To deal with these kinds of the situation at the present we consider the 3 principles laid down by legal scholar Gabriel Hallevy:

  1. “Perpetration-via-another liability model”– this gives the situation where mens-rea (the knowledge of the wrongdoing) would not be applicable on the AI concerning the illegal activities rather the perpetrator would be either the owner of the software or the user of the AI.
  2. “Natural-Probable-Consequence liability model”- this normally holds the programmer/ users responsible for the illegal acts committed, as it believes that the programmers or users are deeply involved in the everyday operations of the AI entity, but without intent to commit an offense. But then as it is known that ignorance of the law cannot be used as a defense, it assumes that the programmers or users of an AI should have known about the likelihood of committing the relevant offense, and therefore holds them responsible.
  3. “Direct Liability model”- this suggests that AI should be entirely held responsible for the illegal acts committed and not the programmer/user.
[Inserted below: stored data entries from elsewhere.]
-- ==== Sys2Proof/Machine/Power.lean ====
section
/-! DEFINITION. The resets (R164, R165, R170, R171), the entry into RETAIN (R167) and the WAKE (R169), and the posting of
completions (R46, R47). -/

namespace Sys2Proof.Machine

/-! ### Resets -/

/-- The part held in reset, every block at its value of the reset table; the array words and the waiting commands are
kept (R165, R171). -/
def State.inReset (s : State) (obligation : Bool) : State :=
  { State.reset with
    pending := s.pending
    array := { State.reset.array with words := s.array.words }
    power := { state := .init, held := true, fillObligation := obligation, fillRow := none, initEnd := none } }

/-- POWER_ON_RESET (R165): the fill obligation is set. -/
def execPowerOnReset (s : State) : Out := .next (s.inReset true)

/-- PIN_RESET (R165): the fill obligation is kept. -/
def execPinReset (s : State) : Out := .next (s.inReset s.power.fillObligation)

/-- RESET_RELEASE (R165): INIT, with the POISON_FILL of row index 0 requested if the fill obligation is set. -/
def execResetRelease (s : State) : Out :=
  if s.power.held then
    .next
      { s with
        power := { s.power with
          held := false
          fillRow := if s.power.fillObligation then some 0 else none } }
  else .next s

/-- END_OF_INITIALISATION (R165). -/
def execEndOfInitialisation (s : State) : Out := takeOutstanding s State.endOfInitialisation

/-- An INITIALIZING region after a soft reset (R84). -/
def Region.afterSoftReset (r : Region) : Region :=
  if r.state = .initializing then { r with state := .defined } else r

/-- The lane after a soft reset (R73). -/
def Lane.afterSoftReset (l : Lane) (enabled : Bool) : Lane := { l.restart enabled with expectedSeq := 0#8 }

/-- The effects of a soft reset on every block but the log, in the order of R170, steps 1 to 5 and the clearing of the
sticky causes. -/
def State.softCleared (s : State) : State :=
  { s with
    hostFifo := []
    hostParked := false
    commands := []
    completions := []
    regionController := .idle
    binUnit := .idle
    fence := none
    retain := .none
    markers := .free
    turn := .lane
    regions := s.regions.map Region.afterSoftReset
    entries := []
    lingerDivider := 0
    sweeps := []
    intake := []
    readout := []
    readoutSeq := 0#8
    array := { s.array with
      banks := closedBanks
      op := none
      pointer := .binAccess
      ecc := .none
      eccRearmed := false }
    timebase := { s.timebase with count := 0#32, tickDivider := s.timebase.tbDiv }
    alerts := { s.alerts with sticky := 0#12 }
    power := { s.power with state := if s.power.state = .quiescing then .run else s.power.state } }

/-- A soft reset (R170). -/
def State.softReset (s : State) : State :=
  let s := s.softCleared
  let s := s.log (s.event .softReset .host none 0#16)
  { s with
    lane := s.lane.afterSoftReset s.laneControl.enable
    host := { s.host with armed := false } }

/-! ### RETAIN and WAKE -/

/-- The lane at entry into RETAIN: OFF, its return queue flushed, without LANE_STATE (R73, R167). -/
def Lane.atRetain (l : Lane) : Lane := { l.endStall.enterOff with errors := 0#4 }

/-- The clean end of a WAKE in RETAIN (R169); in any other power state it has no effect (R29). -/
def State.wakeUp (s : State) : State :=
  if s.power.state = .retain then
    let s : State :=
      { s with
        power := { s.power with state := .run }
        refreshTimer := { s.refreshTimer with debt := 0, divider := 0 }
        array := { s.array with selfRefresh := false }
        lane := if s.laneControl.enable then s.lane.enterSeek else s.lane
        retain := .none }
    s.raise .power
  else s

/-! ### Posting completions (R46, R47) -/

/-- The producers of completion records, but for the Power Manager's OK, which ENTER_RETAIN posts (R43). -/
inductive Producer where
  | marker (slot : MarkerSlot)
  | fence (ticket : Ticket)
  | binUnit (c : Completion)
  | regionController (c : Completion)
  | headSweep (ticket : Ticket) (result : Result)
  | intake (c : Completion)
  | refusedRetain (ticket : Ticket)
deriving DecidableEq, Repr

/-- Every entry present, in the list or withdrawn. -/
def State.present (s : State) : List Entry := s.entries ++ s.withdrawn

/-- The marker that posts next: the earlier-registered one, once its wait set is empty (R46, R123). -/
def State.readyMarker (s : State) : Option MarkerSlot :=
  let first : Option MarkerSlot :=
    match s.markers.slot0, s.markers.slot1 with
    | none, none => none
    | some _, none => some .slot0
    | none, some _ => some .slot1
    | some _, some _ => some s.markers.older
  first.filter fun slot => !s.present.any fun e => e.waits.hasMark slot

/-- The fence's completion is ready: its wait set is empty (R41). -/
def State.readyFence (s : State) : Option Ticket :=
  s.fence.filter fun _ => !s.present.any fun e => e.waits.fence

/-- The producer that posts next, in the order of R46. -/
def State.nextProducer (s : State) : Option Producer :=
  match s.readyMarker with
  | some slot => some (.marker slot)
  | none =>
    match s.readyFence with
    | some t => some (.fence t)
    | none =>
      match s.binUnit with
      | .posting c => some (.binUnit c)
      | .idle | .read _ _ _ | .write _ _ _ _ =>
        match s.regionController with
        | .posting c _ => some (.regionController c)
        | .idle | .awaiting _ | .filling _ _ _ =>
          match s.sweeps.head? with
          | some { ticket := t, state := .posting r, .. } => some (.headSweep t r)
          | _ =>
            match s.intake, s.retain with
            | c :: _, _ => some (.intake c)
            | [], .refused t => some (.refusedRetain t)
            | [], _ => none

/-- A completion record enters the queue at its tail (R43). -/
def State.post (s : State) (c : Completion) : State := { s with completions := s.completions ++ [c] }

/-- A marker slot frees; when the other is free too, that one was freed first (R122). -/
def Markers.release (m : Markers) : MarkerSlot → Markers
  | .slot0 => { m with slot0 := none, freedFirst := if m.slot1.isNone then .slot1 else .slot0 }
  | .slot1 => { m with slot1 := none, freedFirst := if m.slot0.isNone then .slot0 else .slot1 }

/-- The marker value in a slot. -/
def Markers.value (m : Markers) : MarkerSlot → Half
  | .slot0 => m.slot0.getD 0#16
  | .slot1 => m.slot1.getD 0#16

/-- A producer posts its record and is released (R36, R39, R47, R123, R133). -/
def State.postFrom (s : State) : Producer → State
  | .marker slot =>
    { s.post (markerCompletion (s.markers.value slot)) with markers := s.markers.release slot }
  | .fence t => { s.post (plainCompletion t .ok) with fence := none }
  | .binUnit c => { s.post c with binUnit := .idle }
  | .regionController c => { s.post c with regionController := .idle }
  | .headSweep t r => { s.post (plainCompletion t r) with sweeps := s.sweeps.tail }
  | .intake c => { s.post c with intake := s.intake.tail }
  | .refusedRetain t => { s.post (plainCompletion t .refused) with retain := .none }

/-- COMPLETION_POST (R46, R47): with a free slot, the first producer in order posts; otherwise it waits. -/
def execCompletionPost (s : State) : Out :=
  takeStep s fun s =>
    if s.completions.length < Config.completionSlots then
      match s.nextProducer with
      | some p => .next (s.postFrom p)
      | none => .next s
    else .next s

/-! ### Entry into RETAIN (R167) -/

/-- A Host Port transaction lies between its decision point and its end (R15). -/
def Transaction.decided : Transaction → Bool
  | .response _ _ => true
  | .idle | .opcode | .request _ | .sink => false

/-- The nine conditions of R167, and no earlier producer has a record ready (R46). -/
def State.mayRetain (s : State) : Bool :=
  s.power.state = .quiescing
    && s.lane.buffer.isEmpty && s.hostFifo.isEmpty && !s.lane.parked && !s.hostParked
    && s.occupancy = 0 && s.markers.slot0.isNone && s.markers.slot1.isNone
    && s.array.op.isNone && s.refreshTimer.debt = 0
    && s.completions.length < Config.completionSlots && s.nextProducer.isNone
    && !s.host.tx.decided

/-- The entry: completion posted, banks closed, lane OFF, ticks stopped, self-refresh (R167). -/
def State.enterRetain (s : State) (t : Ticket) : State :=
  let s := s.post (plainCompletion t .ok)
  { s with
    retain := .retained
    lane := s.lane.atRetain
    array := { s.array with banks := closedBanks, selfRefresh := true }
    power := { s.power with state := .retain } }

/-- ENTER_RETAIN (R167). -/
def execEnterRetain (s : State) : Out :=
  takeStep s fun s =>
    match s.retain with
    | .quiescing t => if s.mayRetain then .next (s.enterRetain t) else .next s
    | .none | .refused _ | .retained => .next s

end Sys2Proof.Machine
end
There has been a significant change that is waiting ahead of us, currently, the laws are not clear and are ambiguous on certain terms and provisions but because the future lies in AI the laws need to adapt to the new AI dominated world and find answers to the issues at the earliest.
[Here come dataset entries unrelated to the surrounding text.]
/-- The three TAKE commands deliver the head records, oldest first, and remove at the clean end, whenever it comes,
exactly as many as were delivered (R26, R27, R28); with nothing to take the answer is EMPTY, which is no error (R12).
A TAKE_READOUT that frees a slot lets a STALLED head sweep return to RUNNING (R131), and one that asks for 0 or more
than 8 receives BAD_FIELD. A completion record, a readout record and an event record are laid out byte by byte as R44
with the codes of R45, R137, and R160 with the codes of R161 say. -/
def Obligations.TakesDeliverAndRemove : Prop :=
  (∀ c : Completion, ∃ b0 b1 : Byte,
      completionBytes c
          = b0 :: b1 :: c.data.flatMap (fun w =>
            [w.extractLsb' 24 8, w.extractLsb' 16 8, w.extractLsb' 8 8, w.extractLsb' 0 8])
        ∧ (b0.getLsbD 7 = true ↔ c.source = .lane) ∧ b0.getLsbD 6 = c.poisoned
        ∧ (c.data.length ≤ 2 → (b0.extractLsb' 4 2).toNat = c.data.length) ∧ b0.extractLsb' 0 4 = c.ticket
        ∧ b1.toNat = (match c.result with
          | .ok => 0x00 | .state => 0x01 | .descriptor => 0x02 | .range => 0x03 | .overlap => 0x04 | .binRange => 0x05
          | .busy => 0x06 | .full => 0x07 | .notFound => 0x08 | .aborted => 0x09 | .refused => 0x0A))
  ∧ (∀ r : ReadoutRecord, ∃ b1 : Byte,
      readoutBytes r
          = r.seq :: b1 :: r.bin.extractLsb' 8 8 :: r.bin.extractLsb' 0 8 ::
            (if r.truncated then []
              else if r.wide then
                [r.value.extractLsb' 56 8, r.value.extractLsb' 48 8, r.value.extractLsb' 40 8, r.value.extractLsb' 32 8,
                  r.value.extractLsb' 24 8, r.value.extractLsb' 16 8, r.value.extractLsb' 8 8, r.value.extractLsb' 0 8]
              else
                [r.value.extractLsb' 24 8, r.value.extractLsb' 16 8, r.value.extractLsb' 8 8, r.value.extractLsb' 0 8])
        ∧ b1.extractLsb' 4 4 = r.tag ∧ b1.getLsbD 3 = r.poisoned ∧ b1.getLsbD 2 = r.last
        ∧ b1.getLsbD 1 = r.truncated ∧ b1.getLsbD 0 = r.wide)
  ∧ (∀ e : Event, ∃ (code b1 region : Byte) (bin : BinIx),
      eventBytes e
          = [code, b1, region, bin.extractLsb' 8 8, bin.extractLsb' 0 8, e.detail.extractLsb' 8 8,
            e.detail.extractLsb' 0 8, e.stamp.extractLsb' 8 8, e.stamp.extractLsb' 0 8]
        ∧ code.toNat = (match e.code with
          | .initialized => 0x01 | .softReset => 0x02 | .hostFraming => 0x10 | .laneCrc => 0x20 | .laneFormat => 0x21
          | .laneSeq => 0x22 | .laneOverrun => 0x23 | .laneRetrain => 0x24 | .laneFault => 0x25 | .laneReset => 0x26
          | .laneStall => 0x27 | .updateReject => 0x30 | .saturated => 0x31 | .poisonHit => 0x32 | .corrected => 0x40
          | .uncorrectable => 0x41 | .refreshOverrun => 0x42)
        ∧ (b1.extractLsb' 5 3).toNat = (match e.source with
          | .host => 0 | .lane => 1 | .engine => 2 | .array => 3 | .power => 4)
        ∧ b1.extractLsb' 2 3 = 0#3
        ∧ (b1.getLsbD 1 = true ↔ e.place ≠ none) ∧ (b1.getLsbD 0 = true ↔ e.place ≠ none)
        ∧ (∀ r n, e.place = some (r, n) → region.toNat = r.toNat ∧ bin = n)
        ∧ (e.place = none → region = 0#8 ∧ bin = 0#16))
  ∧ (∀ (op : Opcode) (body : List Byte) (c : Commit) (s : State), s.quiet →
      s.host.tx = .response op { code := .accept, body, commit := c } →
      (c = .takeCompletion → exec .cleanEnd s = .next { s with completions := s.completions.drop 1 }.endedClean)
      ∧ (c = .takeEvent → exec .cleanEnd s = .next { s with eventLog := s.eventLog.drop 1 }.endedClean)
      ∧ ∀ n, c = .takeReadout n → (∀ w rest, s.sweeps = w :: rest → w.state ≠ .stalled) →
          exec .cleanEnd s = .next { s with readout := s.readout.drop n }.endedClean)
  ∧ ∀ (m crc : Byte) (s : State), s.power.state ≠ .init →
    (s.receives (.takeCompletion crc) →
        (∀ c rest, s.completions = c :: rest →
            s.carriesOut (.takeCompletion crc) .takeCompletion
              { code := .accept, body := completionBytes c, commit := .takeCompletion }
              { s with completions := rest }.endedClean)
        ∧ (s.completions = [] →
            s.carriesOut (.takeCompletion crc) .takeCompletion
              { code := .empty, body := [], commit := .nothing } s.endedClean))
      ∧ (s.receives (.takeEvent crc) →
          (∀ e rest, s.eventLog = e :: rest →
              s.carriesOut (.takeEvent crc) .takeEvent
                { code := .accept, body := eventBytes e, commit := .takeEvent }
                { s with eventLog := rest }.endedClean)
          ∧ (s.eventLog = [] →
              s.carriesOut (.takeEvent crc) .takeEvent
                { code := .empty, body := [], commit := .nothing } s.endedClean))
      ∧ (s.receives (.takeReadout m crc) →
          (∀ n, n = Nat.min m.toNat s.readout.length → 1 ≤ m.toNat → m.toNat ≤ 8 → s.readout ≠ [] →
              s.carriesOut (.takeReadout m crc) .takeReadout
                { code := .accept, body := BitVec.ofNat 8 n :: (s.readout.take n).flatMap readoutBytes,
                  commit := .takeReadout n }
                { s with
                  readout := s.readout.drop n
                  sweeps := match s.sweeps with
                    | w :: rest =>
                      (if w.state = SweepState.stalled ∧ (s.readout.drop n).length < 64 then
                        { w with state := .running } else w) :: rest
                    | [] => [] }.endedClean)
          ∧ (1 ≤ m.toNat → m.toNat ≤ 8 → s.readout = [] →
              s.carriesOut (.takeReadout m crc) .takeReadout
                { code := .empty, body := [], commit := .nothing } s.endedClean)
          ∧ ((m.toNat = 0 ∨ 8 < m.toNat) →
              s.carriesOut (.takeReadout m crc) .takeReadout
                { code := .badField, body := [], commit := .nothing } (s.endTransaction true false)))

/-- SOFT_RESET needs two clean transactions in a row (R30): the first, with the arm DISARMED, receives ARMED and at its
clean end arms the arm and nothing else; the second, with the arm ARMED, receives ACCEPT and executes a soft reset at
its clean end (R170): every path of work emptied, INITIALIZING regions DEFINED, the pointers, dividers and counts of
step 4 at their reset values, QUIESCING ended, the sticky causes cleared and then SOFT_RESET logged, the lane
restarted, a frame in progress abandoned (R51) and a message being sent left to complete (R52; log entry 19); the
configuration, the rest of the Region Table, the statistics, the refresh timer, the array's words and LOST kept. -/
def Obligations.SecondSoftResetExecutes : Prop :=
  ∀ (crc : Byte) (s : State), s.receives (.softReset crc) → s.writable →
    (s.host.armed = false →
        s.carriesOut (.softReset crc) .softReset { code := .armed, body := [], commit := .arm }
          (s.endTransaction false true))
      ∧ (s.host.armed = true →
          ∃ u, s.carriesOut (.softReset crc) .softReset { code := .accept, body := [], commit := .softReset } u
            ∧ u.hostFifo = [] ∧ u.commands = [] ∧ u.completions = [] ∧ u.entries = [] ∧ u.sweeps = []
            ∧ u.readout = [] ∧ u.intake = [] ∧ u.lane.buffer = [] ∧ u.regionController = .idle
            ∧ u.binUnit = .idle ∧ u.fence = none ∧ u.retain = .none ∧ u.markers = .free
            ∧ u.hostParked = false ∧ u.lane.parked = false
            ∧ u.array = { words := s.array.words, banks := Vector.replicate 8 none, op := none,
                          pointer := .binAccess, ecc := .none, eccRearmed := false,
                          selfRefresh := s.array.selfRefresh }
            ∧ (∀ r : RegionIx, u.region r =
                { s.region r with
                  state := if (s.region r).state = .initializing then .defined else (s.region r).state })
            ∧ u.turn = .lane ∧ u.lingerDivider = 0 ∧ u.readoutSeq = 0#8 ∧ u.timebase.count = 0#32
            ∧ u.timebase.tbDiv = s.timebase.tbDiv ∧ u.refreshTimer = s.refreshTimer
            ∧ u.power = { s.power with state := .run }
            ∧ u.alerts = { s.alerts with sticky := 0#12 }
            ∧ (s.eventLog.length < 8 → u.lost = s.lost ∧ u.eventLog = s.eventLog ++
                [{ code := .softReset, source := .host, place := none, detail := 0#16, stamp := 0#16 }])
            ∧ (8 ≤ s.eventLog.length → u.eventLog = s.eventLog ∧ u.lost = satInc s.lost)
            ∧ u.lane.state = (if s.laneControl.enable then .seek else .off)
            ∧ u.lane.returnQueue = (if s.laneControl.enable then [.retrain] else [])
            ∧ u.lane.errors = 0#4 ∧ u.lane.expectedSeq = 0#8 ∧ u.lane.trimInUse = s.lane.trimInUse
            ∧ u.lane.wire = (if s.laneControl.enable = true ∧ s.lane.wire = Wire.low then Wire.low else Wire.high)
            ∧ u.lane.lret = s.lane.lret
            ∧ u.laneControl = s.laneControl ∧ u.mergeControl = s.mergeControl
            ∧ u.readoutWatermark = s.readoutWatermark ∧ u.stats = s.stats
            ∧ u.host = { s.host with tx := .idle, prevOutcome := false, armed := false })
Designs and AI generated work

The main purpose of Design rights is to protect the aesthetic element of a product, these aesthetic elements might include shape, color, pattern, etc. Industrial Design may be either 3D or 2D in nature. As we know that AI technology is capable of generating Artistic work they are also capable of creating 2D and 3D features of the concerned product. 

Design created by AI technology, whether with human intervention/without human intervention are termed as “AI-generated designs” but then again the similar issues regarding Whether AI-generated design can be granted design protection? Whether there should be any kind of special legal framework that deals with the authorship and ownership aspect in the case of AI-generated work?

Currently, the laws are silent about these issues and there is no concrete answer to this question. Normally there are 2 types of protection under the design rights i.e. registered and unregistered designs. In cases where AI-generated wants seek protection under registered design, the chances of getting it might narrow down as issues like identifying the author and owner are still ambiguous as it is assessed individually solely based on the merits of the case. 

At present, the law has not addressed the elephant in the room and is therefore open for various interpretations. The stringent laws and provisions need to change and should be at par in the tech world.

Conclusion

The present situation surrounding AI and IPR is very challenging as there are a lot of identified grey areas surrounding this very issue of AI-generated works. Currently, the IP regime is not ready to address this.

At present we are only relying upon precedents and interpretation of the courts, but in the long run, this might not work. There is a dire need to create separate sections and provisions that can deal with AI-generated work as well as introduce special laws that deal with the liabilities and remedies in case of infringement caused. Various international conventions like WIPO have already considered the above matter and have discussed the pros and cons of the same but still, there is a requirement for a uniform structured policy at the international level.

But then, because AI is a relatively new topic so there is no explicit provision as of now but it is taking the words by storm so the existing provisions must be interpreted in such a way that we can reap the benefits of technology without jeopardizing our rights.